There is, however, research showing that a couple’s sex life changes when they have young children, but, again (and all the parents out there are probably vigorously nodding along) the factors that influence sexual activity/desire among new parents are much more complex than the “fatherhood effect” on testosterone. It might even be worth noting that in the study of which the PNAS paper is a part, the Cebu Longitudinal Health and Nutrition Survey, fathers were more likely to report having had sex in the month prior to their interview, compared to non-fathers.

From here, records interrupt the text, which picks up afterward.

-- ==== Sys2Proof/Laws/Flags.lean ====
section
/-! SUPPORT. Writing one flag of P and reading any flag back. -/

namespace Sys2Proof.Machine

theorem Flag.index_lt (f : Flag) : f.index < 8 := by cases f <;> decide

theorem Flag.index_inj {f g : Flag} : f.index = g.index ↔ f = g := by
  cases f <;> cases g <;> simp [Flag.index]

/-- The mask of one flag has that flag's bit alone. -/
theorem getLsbD_flagMask (f g : Flag) : (1#8 <<< g.index).getLsbD f.index = decide (f = g) := by
  have hf := f.index_lt
  rw [BitVec.getLsbD_shiftLeft, BitVec.getLsbD_one, Bool.eq_iff_iff]
  simp only [Bool.and_eq_true, decide_eq_true_eq, Bool.not_eq_true', decide_eq_false_iff_not, ← Flag.index_inj]
  omega

/-- Everything a flag write does to the flags. -/
@[simp] theorem getFlag_setFlag (f g : Flag) (b : Bool) (p : Byte) :
    getFlag f (setFlag g b p) = if f = g then b else getFlag f p := by
  have hf := f.index_lt
  unfold getFlag setFlag
  cases b
  · rw [if_neg Bool.false_ne_true, BitVec.getLsbD_and, BitVec.getLsbD_not, getLsbD_flagMask]
    by_cases h : f = g <;> simp [h, hf]
  · rw [if_pos rfl, BitVec.getLsbD_or, getLsbD_flagMask]
    by_cases h : f = g <;> simp [h]

/-- Two status bytes with the same flags are the same byte. -/
theorem status_ext {p q : Byte} (h : ∀ f, getFlag f p = getFlag f q) : p = q := by
  apply BitVec.eq_of_getLsbD_eq
  intro i hi
  have hc := h .c; have hz := h .z; have hi' := h .i; have hd := h .d
  have hb := h .b; have hu := h .u; have hv := h .v; have hn := h .n
  simp only [getFlag, Flag.index] at *
  have : i = 0 ∨ i = 1 ∨ i = 2 ∨ i = 3 ∨ i = 4 ∨ i = 5 ∨ i = 6 ∨ i = 7 := by omega
  rcases this with rfl | rfl | rfl | rfl | rfl | rfl | rfl | rfl <;> assumption

/-- The pushed copy of P has B set and every other bit as stored. -/
theorem getFlag_pushedStatus (f : Flag) (p : Byte) :
    getFlag f (pushedStatus p) = if f = .b then true else getFlag f p := by
  revert p; cases f <;> decide

end Sys2Proof.Machine
end

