-- ==== Sys2Proof/Laws/PerInstr.lean ====
section
/-! SUPPORT. One lemma for each instruction: its encoding is well formed and has the length the opcode table gives it. -/

namespace Sys2Proof.Laws.Encoding

/-- The encoder writes exactly one well-formed instruction, as long as its addressing mode says (`30_encoding.md` R61). -/
def Statement (i : Instr) : Prop :=
  i.wellFormed = true ∧ wellFormedBytes (encode i) = true ∧ (encode i).length = i.length

theorem brk : Statement .brk := ⟨rfl, rfl, rfl⟩
theorem oraIndexedIndirectX (z : Byte) : Statement (.oraIndexedIndirectX z) := ⟨rfl, rfl, rfl⟩
theorem oraZeropage (z : Byte) : Statement (.oraZeropage z) := ⟨rfl, rfl, rfl⟩
theorem aslZeropage (z : Byte) : Statement (.aslZeropage z) := ⟨rfl, rfl, rfl⟩
theorem php : Statement .php := ⟨rfl, rfl, rfl⟩
theorem oraImmediate (value : Byte) : Statement (.oraImmediate value) := ⟨rfl, rfl, rfl⟩
theorem aslAccumulator : Statement .aslAccumulator := ⟨rfl, rfl, rfl⟩
theorem oraAbsolute (addr : Word) : Statement (.oraAbsolute addr) := ⟨rfl, rfl, rfl⟩
theorem aslAbsolute (addr : Word) : Statement (.aslAbsolute addr) := ⟨rfl, rfl, rfl⟩
theorem bpl (offset : Byte) : Statement (.bpl offset) := ⟨rfl, rfl, rfl⟩
theorem oraIndirectIndexedY (z : Byte) : Statement (.oraIndirectIndexedY z) := ⟨rfl, rfl, rfl⟩
theorem oraZeropageX (z : Byte) : Statement (.oraZeropageX z) := ⟨rfl, rfl, rfl⟩
theorem aslZeropageX (z : Byte) : Statement (.aslZeropageX z) := ⟨rfl, rfl, rfl⟩
theorem clc : Statement .clc := ⟨rfl, rfl, rfl⟩
theorem oraAbsoluteY (addr : Word) : Statement (.oraAbsoluteY addr) := ⟨rfl, rfl, rfl⟩
theorem oraAbsoluteX (addr : Word) : Statement (.oraAbsoluteX addr) := ⟨rfl, rfl, rfl⟩
theorem aslAbsoluteX (addr : Word) : Statement (.aslAbsoluteX addr) := ⟨rfl, rfl, rfl⟩
theorem jsr (addr : Word) : Statement (.jsr addr) := ⟨rfl, rfl, rfl⟩
theorem andIndexedIndirectX (z : Byte) : Statement (.andIndexedIndirectX z) := ⟨rfl, rfl, rfl⟩
theorem bitZeropage (z : Byte) : Statement (.bitZeropage z) := ⟨rfl, rfl, rfl⟩
theorem andZeropage (z : Byte) : Statement (.andZeropage z) := ⟨rfl, rfl, rfl⟩
theorem rolZeropage (z : Byte) : Statement (.rolZeropage z) := ⟨rfl, rfl, rfl⟩
theorem plp : Statement .plp := ⟨rfl, rfl, rfl⟩
theorem andImmediate (value : Byte) : Statement (.andImmediate value) := ⟨rfl, rfl, rfl⟩
theorem rolAccumulator : Statement .rolAccumulator := ⟨rfl, rfl, rfl⟩
theorem bitAbsolute (addr : Word) : Statement (.bitAbsolute addr) := ⟨rfl, rfl, rfl⟩
theorem andAbsolute (addr : Word) : Statement (.andAbsolute addr) := ⟨rfl, rfl, rfl⟩
theorem rolAbsolute (addr : Word) : Statement (.rolAbsolute addr) := ⟨rfl, rfl, rfl⟩
theorem bmi (offset : Byte) : Statement (.bmi offset) := ⟨rfl, rfl, rfl⟩
theorem andIndirectIndexedY (z : Byte) : Statement (.andIndirectIndexedY z) := ⟨rfl, rfl, rfl⟩
theorem andZeropageX (z : Byte) : Statement (.andZeropageX z) := ⟨rfl, rfl, rfl⟩
theorem rolZeropageX (z : Byte) : Statement (.rolZeropageX z) := ⟨rfl, rfl, rfl⟩
theorem sec : Statement .sec := ⟨rfl, rfl, rfl⟩
theorem andAbsoluteY (addr : Word) : Statement (.andAbsoluteY addr) := ⟨rfl, rfl, rfl⟩
theorem andAbsoluteX (addr : Word) : Statement (.andAbsoluteX addr) := ⟨rfl, rfl, rfl⟩
theorem rolAbsoluteX (addr : Word) : Statement (.rolAbsoluteX addr) := ⟨rfl, rfl, rfl⟩
theorem rti : Statement .rti := ⟨rfl, rfl, rfl⟩
theorem eorIndexedIndirectX (z : Byte) : Statement (.eorIndexedIndirectX z) := ⟨rfl, rfl, rfl⟩
theorem eorZeropage (z : Byte) : Statement (.eorZeropage z) := ⟨rfl, rfl, rfl⟩
theorem lsrZeropage (z : Byte) : Statement (.lsrZeropage z) := ⟨rfl, rfl, rfl⟩
theorem pha : Statement .pha := ⟨rfl, rfl, rfl⟩
theorem eorImmediate (value : Byte) : Statement (.eorImmediate value) := ⟨rfl, rfl, rfl⟩
theorem lsrAccumulator : Statement .lsrAccumulator := ⟨rfl, rfl, rfl⟩
theorem jmpAbsolute (addr : Word) : Statement (.jmpAbsolute addr) := ⟨rfl, rfl, rfl⟩
theorem eorAbsolute (addr : Word) : Statement (.eorAbsolute addr) := ⟨rfl, rfl, rfl⟩
theorem lsrAbsolute (addr : Word) : Statement (.lsrAbsolute addr) := ⟨rfl, rfl, rfl⟩
theorem bvc (offset : Byte) : Statement (.bvc offset) := ⟨rfl, rfl, rfl⟩
theorem eorIndirectIndexedY (z : Byte) : Statement (.eorIndirectIndexedY z) := ⟨rfl, rfl, rfl⟩
theorem eorZeropageX (z : Byte) : Statement (.eorZeropageX z) := ⟨rfl, rfl, rfl⟩
theorem lsrZeropageX (z : Byte) : Statement (.lsrZeropageX z) := ⟨rfl, rfl, rfl⟩
theorem cli : Statement .cli := ⟨rfl, rfl, rfl⟩
theorem eorAbsoluteY (addr : Word) : Statement (.eorAbsoluteY addr) := ⟨rfl, rfl, rfl⟩
theorem eorAbsoluteX (addr : Word) : Statement (.eorAbsoluteX addr) := ⟨rfl, rfl, rfl⟩
theorem lsrAbsoluteX (addr : Word) : Statement (.lsrAbsoluteX addr) := ⟨rfl, rfl, rfl⟩
theorem rts : Statement .rts := ⟨rfl, rfl, rfl⟩
theorem adcIndexedIndirectX (z : Byte) : Statement (.adcIndexedIndirectX z) := ⟨rfl, rfl, rfl⟩
theorem adcZeropage (z : Byte) : Statement (.adcZeropage z) := ⟨rfl, rfl, rfl⟩
theorem rorZeropage (z : Byte) : Statement (.rorZeropage z) := ⟨rfl, rfl, rfl⟩
theorem pla : Statement .pla := ⟨rfl, rfl, rfl⟩
theorem adcImmediate (value : Byte) : Statement (.adcImmediate value) := ⟨rfl, rfl, rfl⟩
theorem rorAccumulator : Statement .rorAccumulator := ⟨rfl, rfl, rfl⟩
theorem jmpIndirect (ptr : Word) : Statement (.jmpIndirect ptr) := ⟨rfl, rfl, rfl⟩
theorem adcAbsolute (addr : Word) : Statement (.adcAbsolute addr) := ⟨rfl, rfl, rfl⟩
theorem rorAbsolute (addr : Word) : Statement (.rorAbsolute addr) := ⟨rfl, rfl, rfl⟩
theorem bvs (offset : Byte) : Statement (.bvs offset) := ⟨rfl, rfl, rfl⟩
theorem adcIndirectIndexedY (z : Byte) : Statement (.adcIndirectIndexedY z) := ⟨rfl, rfl, rfl⟩
theorem adcZeropageX (z : Byte) : Statement (.adcZeropageX z) := ⟨rfl, rfl, rfl⟩
theorem rorZeropageX (z : Byte) : Statement (.rorZeropageX z) := ⟨rfl, rfl, rfl⟩
theorem sei : Statement .sei := ⟨rfl, rfl, rfl⟩
theorem adcAbsoluteY (addr : Word) : Statement (.adcAbsoluteY addr) := ⟨rfl, rfl, rfl⟩
theorem adcAbsoluteX (addr : Word) : Statement (.adcAbsoluteX addr) := ⟨rfl, rfl, rfl⟩
theorem rorAbsoluteX (addr : Word) : Statement (.rorAbsoluteX addr) := ⟨rfl, rfl, rfl⟩
theorem staIndexedIndirectX (z : Byte) : Statement (.staIndexedIndirectX z) := ⟨rfl, rfl, rfl⟩
theorem styZeropage (z : Byte) : Statement (.styZeropage z) := ⟨rfl, rfl, rfl⟩
theorem staZeropage (z : Byte) : Statement (.staZeropage z) := ⟨rfl, rfl, rfl⟩
theorem stxZeropage (z : Byte) : Statement (.stxZeropage z) := ⟨rfl, rfl, rfl⟩
theorem dey : Statement .dey := ⟨rfl, rfl, rfl⟩
theorem txa : Statement .txa := ⟨rfl, rfl, rfl⟩
theorem styAbsolute (addr : Word) : Statement (.styAbsolute addr) := ⟨rfl, rfl, rfl⟩
theorem staAbsolute (addr : Word) : Statement (.staAbsolute addr) := ⟨rfl, rfl, rfl⟩
theorem stxAbsolute (addr : Word) : Statement (.stxAbsolute addr) := ⟨rfl, rfl, rfl⟩
theorem bcc (offset : Byte) : Statement (.bcc offset) := ⟨rfl, rfl, rfl⟩
theorem staIndirectIndexedY (z : Byte) : Statement (.staIndirectIndexedY z) := ⟨rfl, rfl, rfl⟩
theorem styZeropageX (z : Byte) : Statement (.styZeropageX z) := ⟨rfl, rfl, rfl⟩
theorem staZeropageX (z : Byte) : Statement (.staZeropageX z) := ⟨rfl, rfl, rfl⟩
theorem stxZeropageY (z : Byte) : Statement (.stxZeropageY z) := ⟨rfl, rfl, rfl⟩
theorem tya : Statement .tya := ⟨rfl, rfl, rfl⟩
theorem staAbsoluteY (addr : Word) : Statement (.staAbsoluteY addr) := ⟨rfl, rfl, rfl⟩
theorem txs : Statement .txs := ⟨rfl, rfl, rfl⟩
theorem staAbsoluteX (addr : Word) : Statement (.staAbsoluteX addr) := ⟨rfl, rfl, rfl⟩
theorem ldyImmediate (value : Byte) : Statement (.ldyImmediate value) := ⟨rfl, rfl, rfl⟩
theorem ldaIndexedIndirectX (z : Byte) : Statement (.ldaIndexedIndirectX z) := ⟨rfl, rfl, rfl⟩
theorem ldxImmediate (value : Byte) : Statement (.ldxImmediate value) := ⟨rfl, rfl, rfl⟩
theorem ldyZeropage (z : Byte) : Statement (.ldyZeropage z) := ⟨rfl, rfl, rfl⟩
theorem ldaZeropage (z : Byte) : Statement (.ldaZeropage z) := ⟨rfl, rfl, rfl⟩
theorem ldxZeropage (z : Byte) : Statement (.ldxZeropage z) := ⟨rfl, rfl, rfl⟩
theorem tay : Statement .tay := ⟨rfl, rfl, rfl⟩
theorem ldaImmediate (value : Byte) : Statement (.ldaImmediate value) := ⟨rfl, rfl, rfl⟩
theorem tax : Statement .tax := ⟨rfl, rfl, rfl⟩
theorem ldyAbsolute (addr : Word) : Statement (.ldyAbsolute addr) := ⟨rfl, rfl, rfl⟩
theorem ldaAbsolute (addr : Word) : Statement (.ldaAbsolute addr) := ⟨rfl, rfl, rfl⟩
theorem ldxAbsolute (addr : Word) : Statement (.ldxAbsolute addr) := ⟨rfl, rfl, rfl⟩
theorem bcs (offset : Byte) : Statement (.bcs offset) := ⟨rfl, rfl, rfl⟩
theorem ldaIndirectIndexedY (z : Byte) : Statement (.ldaIndirectIndexedY z) := ⟨rfl, rfl, rfl⟩
theorem ldyZeropageX (z : Byte) : Statement (.ldyZeropageX z) := ⟨rfl, rfl, rfl⟩
theorem ldaZeropageX (z : Byte) : Statement (.ldaZeropageX z) := ⟨rfl, rfl, rfl⟩
theorem ldxZeropageY (z : Byte) : Statement (.ldxZeropageY z) := ⟨rfl, rfl, rfl⟩
theorem clv : Statement .clv := ⟨rfl, rfl, rfl⟩
theorem ldaAbsoluteY (addr : Word) : Statement (.ldaAbsoluteY addr) := ⟨rfl, rfl, rfl⟩
theorem tsx : Statement .tsx := ⟨rfl, rfl, rfl⟩
theorem ldyAbsoluteX (addr : Word) : Statement (.ldyAbsoluteX addr) := ⟨rfl, rfl, rfl⟩
theorem ldaAbsoluteX (addr : Word) : Statement (.ldaAbsoluteX addr) := ⟨rfl, rfl, rfl⟩
theorem ldxAbsoluteY (addr : Word) : Statement (.ldxAbsoluteY addr) := ⟨rfl, rfl, rfl⟩
theorem cpyImmediate (value : Byte) : Statement (.cpyImmediate value) := ⟨rfl, rfl, rfl⟩
theorem cmpIndexedIndirectX (z : Byte) : Statement (.cmpIndexedIndirectX z) := ⟨rfl, rfl, rfl⟩
theorem cpyZeropage (z : Byte) : Statement (.cpyZeropage z) := ⟨rfl, rfl, rfl⟩
theorem cmpZeropage (z : Byte) : Statement (.cmpZeropage z) := ⟨rfl, rfl, rfl⟩
theorem decZeropage (z : Byte) : Statement (.decZeropage z) := ⟨rfl, rfl, rfl⟩
theorem iny : Statement .iny := ⟨rfl, rfl, rfl⟩
theorem cmpImmediate (value : Byte) : Statement (.cmpImmediate value) := ⟨rfl, rfl, rfl⟩
theorem dex : Statement .dex := ⟨rfl, rfl, rfl⟩
theorem cpyAbsolute (addr : Word) : Statement (.cpyAbsolute addr) := ⟨rfl, rfl, rfl⟩
theorem cmpAbsolute (addr : Word) : Statement (.cmpAbsolute addr) := ⟨rfl, rfl, rfl⟩
theorem decAbsolute (addr : Word) : Statement (.decAbsolute addr) := ⟨rfl, rfl, rfl⟩
theorem bne (offset : Byte) : Statement (.bne offset) := ⟨rfl, rfl, rfl⟩
theorem cmpIndirectIndexedY (z : Byte) : Statement (.cmpIndirectIndexedY z) := ⟨rfl, rfl, rfl⟩
theorem cmpZeropageX (z : Byte) : Statement (.cmpZeropageX z) := ⟨rfl, rfl, rfl⟩
theorem decZeropageX (z : Byte) : Statement (.decZeropageX z) := ⟨rfl, rfl, rfl⟩
theorem cld : Statement .cld := ⟨rfl, rfl, rfl⟩
theorem cmpAbsoluteY (addr : Word) : Statement (.cmpAbsoluteY addr) := ⟨rfl, rfl, rfl⟩
theorem cmpAbsoluteX (addr : Word) : Statement (.cmpAbsoluteX addr) := ⟨rfl, rfl, rfl⟩
theorem decAbsoluteX (addr : Word) : Statement (.decAbsoluteX addr) := ⟨rfl, rfl, rfl⟩
theorem cpxImmediate (value : Byte) : Statement (.cpxImmediate value) := ⟨rfl, rfl, rfl⟩
theorem sbcIndexedIndirectX (z : Byte) : Statement (.sbcIndexedIndirectX z) := ⟨rfl, rfl, rfl⟩
theorem cpxZeropage (z : Byte) : Statement (.cpxZeropage z) := ⟨rfl, rfl, rfl⟩
theorem sbcZeropage (z : Byte) : Statement (.sbcZeropage z) := ⟨rfl, rfl, rfl⟩
theorem incZeropage (z : Byte) : Statement (.incZeropage z) := ⟨rfl, rfl, rfl⟩
theorem inx : Statement .inx := ⟨rfl, rfl, rfl⟩
theorem sbcImmediate (value : Byte) : Statement (.sbcImmediate value) := ⟨rfl, rfl, rfl⟩
theorem nop : Statement .nop := ⟨rfl, rfl, rfl⟩
theorem cpxAbsolute (addr : Word) : Statement (.cpxAbsolute addr) := ⟨rfl, rfl, rfl⟩
theorem sbcAbsolute (addr : Word) : Statement (.sbcAbsolute addr) := ⟨rfl, rfl, rfl⟩
theorem incAbsolute (addr : Word) : Statement (.incAbsolute addr) := ⟨rfl, rfl, rfl⟩
theorem beq (offset : Byte) : Statement (.beq offset) := ⟨rfl, rfl, rfl⟩
theorem sbcIndirectIndexedY (z : Byte) : Statement (.sbcIndirectIndexedY z) := ⟨rfl, rfl, rfl⟩
theorem sbcZeropageX (z : Byte) : Statement (.sbcZeropageX z) := ⟨rfl, rfl, rfl⟩
theorem incZeropageX (z : Byte) : Statement (.incZeropageX z) := ⟨rfl, rfl, rfl⟩
theorem sed : Statement .sed := ⟨rfl, rfl, rfl⟩
theorem sbcAbsoluteY (addr : Word) : Statement (.sbcAbsoluteY addr) := ⟨rfl, rfl, rfl⟩
theorem sbcAbsoluteX (addr : Word) : Statement (.sbcAbsoluteX addr) := ⟨rfl, rfl, rfl⟩
theorem incAbsoluteX (addr : Word) : Statement (.incAbsoluteX addr) := ⟨rfl, rfl, rfl⟩

end Sys2Proof.Laws.Encoding
end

Part of the reason that there was so much media interest in our article is that testosterone is one of the few biomarkers explored by researchers like us that resonates strongly with the public. That said, at least in part, the public connects with “testosterone” because they are constantly barraged with images of “testosterone-fueled aggression” or the “testosterone-laden environments” of male locker rooms, etc. I cannot claim specific expertise on cultural models of masculinity in our society or how they have emerged or have changed, particularly with the ever-morphing role of mass media in our lives, but in response to our article there seemed to be a strong desire to attribute masculinity and what “makes the man” to an irreducible, primordial component- testosterone.
This monolithic characterization fails to consider the extent to which one’s cultural setting determines what characteristics are “masculine” and how one’s developmental experiences help determine where an individual falls on his own culture’s scale of “masculinity.” Moreover it ignores the reality that the relationships between human biology, personality, and behavior are incredibly complex, thus making it rather naive and myopic to claim that testosterone = manliness.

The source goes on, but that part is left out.